» **Collected data entries**
┄┄┄┄┄┄┄┄┄┄┄┄┄┄┄┄┄┄┄┄

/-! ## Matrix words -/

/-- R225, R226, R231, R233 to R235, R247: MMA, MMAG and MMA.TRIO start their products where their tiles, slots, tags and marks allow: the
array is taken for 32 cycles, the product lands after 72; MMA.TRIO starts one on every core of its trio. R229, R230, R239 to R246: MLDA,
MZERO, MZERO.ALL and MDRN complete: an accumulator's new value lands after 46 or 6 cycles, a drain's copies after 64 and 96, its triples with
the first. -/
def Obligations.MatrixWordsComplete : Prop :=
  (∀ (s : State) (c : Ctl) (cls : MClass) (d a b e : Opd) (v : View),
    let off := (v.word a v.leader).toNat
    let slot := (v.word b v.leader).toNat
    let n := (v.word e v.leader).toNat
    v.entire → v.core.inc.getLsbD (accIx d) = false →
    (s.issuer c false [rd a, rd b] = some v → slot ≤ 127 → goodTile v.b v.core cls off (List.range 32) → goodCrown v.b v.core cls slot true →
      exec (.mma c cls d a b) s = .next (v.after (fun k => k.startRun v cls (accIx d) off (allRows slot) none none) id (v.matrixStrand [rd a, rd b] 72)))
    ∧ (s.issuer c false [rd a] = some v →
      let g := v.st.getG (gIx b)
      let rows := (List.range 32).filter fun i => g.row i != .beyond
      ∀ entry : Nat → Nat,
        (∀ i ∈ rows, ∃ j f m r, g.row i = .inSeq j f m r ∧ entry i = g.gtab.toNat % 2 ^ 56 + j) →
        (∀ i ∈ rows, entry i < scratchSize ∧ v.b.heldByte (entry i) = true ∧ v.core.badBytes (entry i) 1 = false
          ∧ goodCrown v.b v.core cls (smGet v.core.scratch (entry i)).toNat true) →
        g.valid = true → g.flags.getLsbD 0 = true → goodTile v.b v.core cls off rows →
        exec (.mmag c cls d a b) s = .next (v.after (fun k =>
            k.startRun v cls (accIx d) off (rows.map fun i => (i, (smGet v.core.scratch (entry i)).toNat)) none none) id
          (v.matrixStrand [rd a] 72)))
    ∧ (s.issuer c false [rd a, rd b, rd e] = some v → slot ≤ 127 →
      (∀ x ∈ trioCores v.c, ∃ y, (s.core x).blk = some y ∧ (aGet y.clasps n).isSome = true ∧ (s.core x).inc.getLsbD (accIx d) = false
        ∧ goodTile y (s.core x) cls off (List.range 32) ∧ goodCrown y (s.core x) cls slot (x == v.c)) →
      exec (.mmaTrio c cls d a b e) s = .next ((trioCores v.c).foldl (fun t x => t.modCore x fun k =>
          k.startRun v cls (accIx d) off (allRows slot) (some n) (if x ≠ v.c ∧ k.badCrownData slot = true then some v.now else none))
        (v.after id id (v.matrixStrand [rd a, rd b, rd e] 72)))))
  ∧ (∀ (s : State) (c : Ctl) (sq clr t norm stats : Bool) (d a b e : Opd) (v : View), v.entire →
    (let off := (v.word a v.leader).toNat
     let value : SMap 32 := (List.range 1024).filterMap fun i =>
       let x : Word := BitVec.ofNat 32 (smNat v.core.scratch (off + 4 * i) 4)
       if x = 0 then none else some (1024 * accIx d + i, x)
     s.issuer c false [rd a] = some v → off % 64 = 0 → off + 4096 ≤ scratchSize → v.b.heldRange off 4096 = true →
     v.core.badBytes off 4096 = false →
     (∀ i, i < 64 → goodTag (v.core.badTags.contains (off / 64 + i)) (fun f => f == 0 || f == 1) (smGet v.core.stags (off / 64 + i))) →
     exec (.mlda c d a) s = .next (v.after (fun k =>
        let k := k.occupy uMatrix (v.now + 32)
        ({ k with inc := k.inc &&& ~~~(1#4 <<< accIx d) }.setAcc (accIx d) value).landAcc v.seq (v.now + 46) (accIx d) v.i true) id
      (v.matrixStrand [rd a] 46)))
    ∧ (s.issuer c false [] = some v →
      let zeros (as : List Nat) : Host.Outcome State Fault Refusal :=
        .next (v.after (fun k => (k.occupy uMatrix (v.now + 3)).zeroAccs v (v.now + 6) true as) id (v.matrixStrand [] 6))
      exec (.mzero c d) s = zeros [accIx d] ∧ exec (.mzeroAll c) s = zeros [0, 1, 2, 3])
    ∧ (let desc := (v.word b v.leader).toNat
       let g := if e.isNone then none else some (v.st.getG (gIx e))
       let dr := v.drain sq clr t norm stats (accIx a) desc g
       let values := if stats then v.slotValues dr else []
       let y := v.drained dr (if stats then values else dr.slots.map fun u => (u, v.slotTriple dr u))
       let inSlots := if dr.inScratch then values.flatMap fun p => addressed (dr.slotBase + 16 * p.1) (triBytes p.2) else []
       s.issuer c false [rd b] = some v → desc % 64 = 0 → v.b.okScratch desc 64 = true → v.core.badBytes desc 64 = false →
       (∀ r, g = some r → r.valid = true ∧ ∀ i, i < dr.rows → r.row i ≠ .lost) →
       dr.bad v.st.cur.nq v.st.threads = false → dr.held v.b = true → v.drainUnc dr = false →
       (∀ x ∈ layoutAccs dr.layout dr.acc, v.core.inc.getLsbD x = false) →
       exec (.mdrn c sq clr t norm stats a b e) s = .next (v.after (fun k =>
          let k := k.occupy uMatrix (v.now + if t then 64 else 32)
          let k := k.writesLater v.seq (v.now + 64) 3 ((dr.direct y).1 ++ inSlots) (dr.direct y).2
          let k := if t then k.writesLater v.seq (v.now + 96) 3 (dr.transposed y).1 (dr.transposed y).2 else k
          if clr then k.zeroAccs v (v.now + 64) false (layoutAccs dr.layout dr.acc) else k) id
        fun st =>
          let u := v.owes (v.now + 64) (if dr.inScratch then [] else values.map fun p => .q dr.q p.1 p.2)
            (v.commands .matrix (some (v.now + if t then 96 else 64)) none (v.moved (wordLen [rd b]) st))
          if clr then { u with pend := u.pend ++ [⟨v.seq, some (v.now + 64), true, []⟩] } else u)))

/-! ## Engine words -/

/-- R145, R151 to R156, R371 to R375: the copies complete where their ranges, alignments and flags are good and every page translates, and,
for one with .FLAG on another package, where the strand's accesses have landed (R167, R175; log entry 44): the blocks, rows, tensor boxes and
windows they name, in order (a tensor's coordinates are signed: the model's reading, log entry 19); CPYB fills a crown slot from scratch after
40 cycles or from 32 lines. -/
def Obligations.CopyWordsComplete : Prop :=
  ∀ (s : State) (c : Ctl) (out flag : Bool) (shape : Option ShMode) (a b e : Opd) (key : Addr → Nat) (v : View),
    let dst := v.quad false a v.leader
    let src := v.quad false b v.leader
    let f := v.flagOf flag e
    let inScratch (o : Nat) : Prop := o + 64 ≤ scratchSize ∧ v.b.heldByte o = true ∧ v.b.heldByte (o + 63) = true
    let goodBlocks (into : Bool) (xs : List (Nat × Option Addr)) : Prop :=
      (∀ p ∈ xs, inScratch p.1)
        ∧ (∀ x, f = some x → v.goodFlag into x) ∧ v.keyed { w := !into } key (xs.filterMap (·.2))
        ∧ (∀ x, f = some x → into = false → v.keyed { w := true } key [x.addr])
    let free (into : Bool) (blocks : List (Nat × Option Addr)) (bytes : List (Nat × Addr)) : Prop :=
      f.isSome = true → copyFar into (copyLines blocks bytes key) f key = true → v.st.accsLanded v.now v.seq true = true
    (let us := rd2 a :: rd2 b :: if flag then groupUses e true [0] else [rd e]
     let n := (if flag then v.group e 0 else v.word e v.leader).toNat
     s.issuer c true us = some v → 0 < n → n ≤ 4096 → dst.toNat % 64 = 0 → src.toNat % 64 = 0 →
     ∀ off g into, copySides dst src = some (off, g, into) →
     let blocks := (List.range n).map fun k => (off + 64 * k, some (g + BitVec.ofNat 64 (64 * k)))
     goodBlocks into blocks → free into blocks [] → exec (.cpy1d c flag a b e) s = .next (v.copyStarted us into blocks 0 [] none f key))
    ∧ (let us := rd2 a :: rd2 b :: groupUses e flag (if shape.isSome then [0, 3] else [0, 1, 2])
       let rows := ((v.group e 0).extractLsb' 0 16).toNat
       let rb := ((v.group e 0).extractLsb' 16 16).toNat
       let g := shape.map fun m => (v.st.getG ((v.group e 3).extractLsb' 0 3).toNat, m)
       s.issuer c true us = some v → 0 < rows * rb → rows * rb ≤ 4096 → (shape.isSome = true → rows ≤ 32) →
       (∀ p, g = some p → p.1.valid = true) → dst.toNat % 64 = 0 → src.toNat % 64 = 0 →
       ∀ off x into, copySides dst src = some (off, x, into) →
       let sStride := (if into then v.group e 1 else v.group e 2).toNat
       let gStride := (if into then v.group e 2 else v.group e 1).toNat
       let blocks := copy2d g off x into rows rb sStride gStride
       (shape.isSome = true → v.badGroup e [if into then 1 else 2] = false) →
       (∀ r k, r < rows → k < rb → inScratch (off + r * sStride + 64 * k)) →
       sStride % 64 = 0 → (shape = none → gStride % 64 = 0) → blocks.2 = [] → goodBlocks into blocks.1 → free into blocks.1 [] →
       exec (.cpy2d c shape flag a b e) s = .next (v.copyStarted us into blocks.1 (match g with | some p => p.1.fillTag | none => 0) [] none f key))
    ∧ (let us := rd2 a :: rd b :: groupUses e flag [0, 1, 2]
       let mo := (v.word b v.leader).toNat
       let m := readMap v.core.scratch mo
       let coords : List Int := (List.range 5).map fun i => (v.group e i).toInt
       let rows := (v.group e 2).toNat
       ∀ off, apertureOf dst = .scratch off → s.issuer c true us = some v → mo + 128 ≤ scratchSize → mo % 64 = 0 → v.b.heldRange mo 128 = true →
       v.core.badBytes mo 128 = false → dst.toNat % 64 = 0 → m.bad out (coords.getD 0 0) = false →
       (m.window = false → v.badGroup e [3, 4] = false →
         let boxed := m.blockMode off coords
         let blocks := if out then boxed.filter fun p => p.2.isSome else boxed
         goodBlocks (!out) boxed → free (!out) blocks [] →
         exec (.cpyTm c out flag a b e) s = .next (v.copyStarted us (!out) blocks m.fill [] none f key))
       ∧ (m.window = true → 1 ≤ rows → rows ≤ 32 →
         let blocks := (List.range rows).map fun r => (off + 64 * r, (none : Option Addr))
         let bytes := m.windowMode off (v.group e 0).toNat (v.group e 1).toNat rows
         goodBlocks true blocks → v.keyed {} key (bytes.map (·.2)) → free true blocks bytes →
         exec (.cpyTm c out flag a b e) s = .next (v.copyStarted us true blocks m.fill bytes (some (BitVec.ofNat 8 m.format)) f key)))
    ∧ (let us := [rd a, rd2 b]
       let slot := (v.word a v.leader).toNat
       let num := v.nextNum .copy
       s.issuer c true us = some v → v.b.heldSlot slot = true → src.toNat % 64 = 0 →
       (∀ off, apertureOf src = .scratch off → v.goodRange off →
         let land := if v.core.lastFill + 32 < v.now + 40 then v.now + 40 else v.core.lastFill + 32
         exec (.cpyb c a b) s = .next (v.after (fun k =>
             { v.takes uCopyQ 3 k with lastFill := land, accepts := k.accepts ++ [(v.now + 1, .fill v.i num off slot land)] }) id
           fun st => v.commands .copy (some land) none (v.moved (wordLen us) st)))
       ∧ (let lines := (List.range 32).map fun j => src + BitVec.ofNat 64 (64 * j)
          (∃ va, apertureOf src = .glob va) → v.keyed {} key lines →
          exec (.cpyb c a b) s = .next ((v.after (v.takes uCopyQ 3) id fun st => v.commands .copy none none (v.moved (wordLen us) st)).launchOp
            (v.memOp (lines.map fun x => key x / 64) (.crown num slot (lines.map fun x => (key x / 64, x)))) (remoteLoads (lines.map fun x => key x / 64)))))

┄┄┄┄┄┄┄┄┄┄┄┄┄┄┄┄┄┄┄┄

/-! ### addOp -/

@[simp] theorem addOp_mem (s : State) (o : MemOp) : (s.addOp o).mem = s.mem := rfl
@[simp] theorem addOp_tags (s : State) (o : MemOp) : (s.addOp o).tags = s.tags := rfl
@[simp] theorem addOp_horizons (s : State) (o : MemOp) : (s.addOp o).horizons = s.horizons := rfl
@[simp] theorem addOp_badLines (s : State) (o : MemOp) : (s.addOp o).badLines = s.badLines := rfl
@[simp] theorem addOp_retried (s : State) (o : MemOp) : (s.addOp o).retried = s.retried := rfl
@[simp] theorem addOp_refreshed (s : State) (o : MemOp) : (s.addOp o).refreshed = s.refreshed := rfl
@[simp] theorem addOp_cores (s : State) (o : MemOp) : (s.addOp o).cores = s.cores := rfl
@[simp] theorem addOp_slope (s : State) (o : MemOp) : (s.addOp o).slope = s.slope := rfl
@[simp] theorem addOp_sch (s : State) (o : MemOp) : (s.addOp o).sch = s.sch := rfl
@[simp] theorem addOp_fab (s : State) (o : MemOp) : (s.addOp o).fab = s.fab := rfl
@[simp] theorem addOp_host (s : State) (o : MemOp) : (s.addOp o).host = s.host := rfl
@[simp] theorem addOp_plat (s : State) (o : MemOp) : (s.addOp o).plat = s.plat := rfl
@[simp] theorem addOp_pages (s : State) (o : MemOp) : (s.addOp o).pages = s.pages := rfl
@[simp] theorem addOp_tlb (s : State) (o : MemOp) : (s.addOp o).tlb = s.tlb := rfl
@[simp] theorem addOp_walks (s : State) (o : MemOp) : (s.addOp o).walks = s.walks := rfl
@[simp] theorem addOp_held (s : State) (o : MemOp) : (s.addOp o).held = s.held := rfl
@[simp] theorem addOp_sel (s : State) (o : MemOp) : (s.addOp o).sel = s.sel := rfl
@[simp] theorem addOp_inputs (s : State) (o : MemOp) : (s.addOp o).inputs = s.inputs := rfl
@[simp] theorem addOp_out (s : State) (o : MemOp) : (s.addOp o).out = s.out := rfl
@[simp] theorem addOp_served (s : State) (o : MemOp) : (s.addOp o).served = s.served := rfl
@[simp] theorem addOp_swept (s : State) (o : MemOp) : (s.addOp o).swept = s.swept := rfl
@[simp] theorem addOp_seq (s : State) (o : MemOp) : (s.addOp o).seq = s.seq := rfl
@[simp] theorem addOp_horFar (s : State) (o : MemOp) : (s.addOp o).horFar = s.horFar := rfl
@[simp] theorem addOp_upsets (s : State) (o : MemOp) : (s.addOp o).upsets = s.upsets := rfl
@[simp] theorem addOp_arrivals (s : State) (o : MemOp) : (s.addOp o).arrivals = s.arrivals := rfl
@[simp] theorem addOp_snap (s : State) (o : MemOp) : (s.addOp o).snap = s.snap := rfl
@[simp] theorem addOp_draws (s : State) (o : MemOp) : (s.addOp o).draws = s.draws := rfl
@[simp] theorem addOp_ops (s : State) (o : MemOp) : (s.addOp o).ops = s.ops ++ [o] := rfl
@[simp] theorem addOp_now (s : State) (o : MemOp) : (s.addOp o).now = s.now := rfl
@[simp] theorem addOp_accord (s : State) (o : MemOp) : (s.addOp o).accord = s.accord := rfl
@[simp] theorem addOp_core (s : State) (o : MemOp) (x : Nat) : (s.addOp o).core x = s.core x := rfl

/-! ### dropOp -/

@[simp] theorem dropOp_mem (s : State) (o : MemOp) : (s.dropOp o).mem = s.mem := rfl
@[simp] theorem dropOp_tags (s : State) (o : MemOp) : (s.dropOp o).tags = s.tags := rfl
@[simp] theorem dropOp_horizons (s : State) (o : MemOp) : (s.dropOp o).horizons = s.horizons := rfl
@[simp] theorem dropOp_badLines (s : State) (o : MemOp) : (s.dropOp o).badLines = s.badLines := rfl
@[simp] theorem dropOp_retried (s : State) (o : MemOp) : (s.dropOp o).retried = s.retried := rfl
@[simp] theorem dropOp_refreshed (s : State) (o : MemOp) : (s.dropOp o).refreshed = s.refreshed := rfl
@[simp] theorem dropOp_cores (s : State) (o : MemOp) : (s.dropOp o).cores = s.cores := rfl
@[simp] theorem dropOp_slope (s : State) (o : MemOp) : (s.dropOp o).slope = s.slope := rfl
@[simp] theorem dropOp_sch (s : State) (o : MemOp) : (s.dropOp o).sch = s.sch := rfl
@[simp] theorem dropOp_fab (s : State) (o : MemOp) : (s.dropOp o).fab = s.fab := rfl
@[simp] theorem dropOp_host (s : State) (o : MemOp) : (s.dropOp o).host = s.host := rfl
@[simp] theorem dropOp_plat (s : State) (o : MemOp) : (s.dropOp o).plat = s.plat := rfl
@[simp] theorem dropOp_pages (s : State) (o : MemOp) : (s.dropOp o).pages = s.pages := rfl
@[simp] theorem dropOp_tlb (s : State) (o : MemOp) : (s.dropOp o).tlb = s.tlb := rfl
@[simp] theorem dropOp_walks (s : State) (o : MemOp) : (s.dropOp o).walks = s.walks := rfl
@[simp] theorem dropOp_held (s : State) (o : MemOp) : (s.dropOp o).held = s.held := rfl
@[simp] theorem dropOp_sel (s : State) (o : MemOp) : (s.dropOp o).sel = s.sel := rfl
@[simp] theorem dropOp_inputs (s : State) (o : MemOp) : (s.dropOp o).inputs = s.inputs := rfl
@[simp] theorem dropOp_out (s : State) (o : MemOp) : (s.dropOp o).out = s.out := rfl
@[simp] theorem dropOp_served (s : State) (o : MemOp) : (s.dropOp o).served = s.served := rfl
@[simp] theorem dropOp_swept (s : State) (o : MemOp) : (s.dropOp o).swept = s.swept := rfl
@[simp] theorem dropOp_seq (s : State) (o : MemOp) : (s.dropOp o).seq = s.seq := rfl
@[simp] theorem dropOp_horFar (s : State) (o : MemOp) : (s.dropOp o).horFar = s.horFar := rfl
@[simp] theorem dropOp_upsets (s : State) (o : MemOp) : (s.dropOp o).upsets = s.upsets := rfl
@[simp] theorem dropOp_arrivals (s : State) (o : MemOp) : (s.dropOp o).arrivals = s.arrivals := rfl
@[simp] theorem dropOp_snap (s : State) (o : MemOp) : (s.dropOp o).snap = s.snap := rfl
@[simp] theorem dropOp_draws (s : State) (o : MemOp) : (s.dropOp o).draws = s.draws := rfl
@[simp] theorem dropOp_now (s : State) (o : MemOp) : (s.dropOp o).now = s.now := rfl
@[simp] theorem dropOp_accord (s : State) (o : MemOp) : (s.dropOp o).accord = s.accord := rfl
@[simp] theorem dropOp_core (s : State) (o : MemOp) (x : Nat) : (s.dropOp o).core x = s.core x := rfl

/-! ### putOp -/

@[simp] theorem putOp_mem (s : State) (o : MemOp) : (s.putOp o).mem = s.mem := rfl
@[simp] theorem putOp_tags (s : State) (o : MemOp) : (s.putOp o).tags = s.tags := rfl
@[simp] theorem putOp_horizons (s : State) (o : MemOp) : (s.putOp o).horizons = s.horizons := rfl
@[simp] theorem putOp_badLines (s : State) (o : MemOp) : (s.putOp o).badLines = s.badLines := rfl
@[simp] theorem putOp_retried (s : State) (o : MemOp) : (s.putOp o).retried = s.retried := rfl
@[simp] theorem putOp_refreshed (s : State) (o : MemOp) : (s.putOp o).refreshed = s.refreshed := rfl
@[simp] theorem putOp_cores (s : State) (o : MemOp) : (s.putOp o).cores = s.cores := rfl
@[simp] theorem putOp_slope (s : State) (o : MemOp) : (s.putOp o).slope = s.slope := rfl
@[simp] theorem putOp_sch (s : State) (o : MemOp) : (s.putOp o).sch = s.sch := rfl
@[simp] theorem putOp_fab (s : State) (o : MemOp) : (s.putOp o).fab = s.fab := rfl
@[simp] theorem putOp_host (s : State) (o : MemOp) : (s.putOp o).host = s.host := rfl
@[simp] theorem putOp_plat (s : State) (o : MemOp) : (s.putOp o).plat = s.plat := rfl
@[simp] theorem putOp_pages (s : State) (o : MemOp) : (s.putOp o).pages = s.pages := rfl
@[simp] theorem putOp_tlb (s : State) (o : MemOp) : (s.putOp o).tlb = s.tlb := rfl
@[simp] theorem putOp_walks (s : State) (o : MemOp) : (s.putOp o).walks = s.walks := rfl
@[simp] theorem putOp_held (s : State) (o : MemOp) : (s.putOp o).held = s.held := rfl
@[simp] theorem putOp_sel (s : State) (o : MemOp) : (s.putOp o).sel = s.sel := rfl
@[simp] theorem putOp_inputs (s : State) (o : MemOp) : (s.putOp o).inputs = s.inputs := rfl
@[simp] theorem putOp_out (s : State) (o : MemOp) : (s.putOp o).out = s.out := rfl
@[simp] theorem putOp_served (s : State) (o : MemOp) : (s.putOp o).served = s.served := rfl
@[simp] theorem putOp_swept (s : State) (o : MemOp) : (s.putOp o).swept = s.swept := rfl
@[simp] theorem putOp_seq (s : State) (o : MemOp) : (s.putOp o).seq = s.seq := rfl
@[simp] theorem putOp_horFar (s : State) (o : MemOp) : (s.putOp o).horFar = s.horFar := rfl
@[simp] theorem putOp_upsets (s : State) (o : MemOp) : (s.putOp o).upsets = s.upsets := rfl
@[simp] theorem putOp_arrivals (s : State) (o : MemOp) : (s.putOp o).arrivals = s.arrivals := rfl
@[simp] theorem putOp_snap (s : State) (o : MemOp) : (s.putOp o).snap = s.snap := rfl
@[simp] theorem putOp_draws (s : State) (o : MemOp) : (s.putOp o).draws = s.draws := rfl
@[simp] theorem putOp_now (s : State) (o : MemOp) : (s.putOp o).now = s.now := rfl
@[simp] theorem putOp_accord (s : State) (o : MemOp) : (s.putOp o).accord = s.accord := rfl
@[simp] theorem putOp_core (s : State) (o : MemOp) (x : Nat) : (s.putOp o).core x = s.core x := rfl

┄┄┄┄┄┄┄┄┄┄┄┄┄┄┄┄┄┄┄┄

All lines above from the one with "(s.addOp o).slope = s.slope := rfl" to the one with "(s.addOp o).walks = s.walks := rfl", inclusive, should be copied exactly, and no other lines.

@[simp] theorem addOp_slope (s : State) (o : MemOp) : (s.addOp o).slope = s.slope := rfl
@[simp] theorem addOp_sch (s : State) (o : MemOp) : (s.addOp o).sch = s.sch := rfl
@[simp] theorem addOp_fab (s : State) (o : MemOp) : (s.addOp o).fab = s.fab := rfl
@[simp] theorem addOp_host (s : State) (o : MemOp) : (s.addOp o).host = s.host := rfl
@[simp] theorem addOp_plat (s : State) (o : MemOp) : (s.addOp o).plat = s.plat := rfl
@[simp] theorem addOp_pages (s : State) (o : MemOp) : (s.addOp o).pages = s.pages := rfl
@[simp] theorem addOp_tlb (s : State) (o : MemOp) : (s.addOp o).tlb = s.tlb := rfl
@[simp] theorem addOp_walks (s : State) (o : MemOp) : (s.addOp o).walks = s.walks := rfl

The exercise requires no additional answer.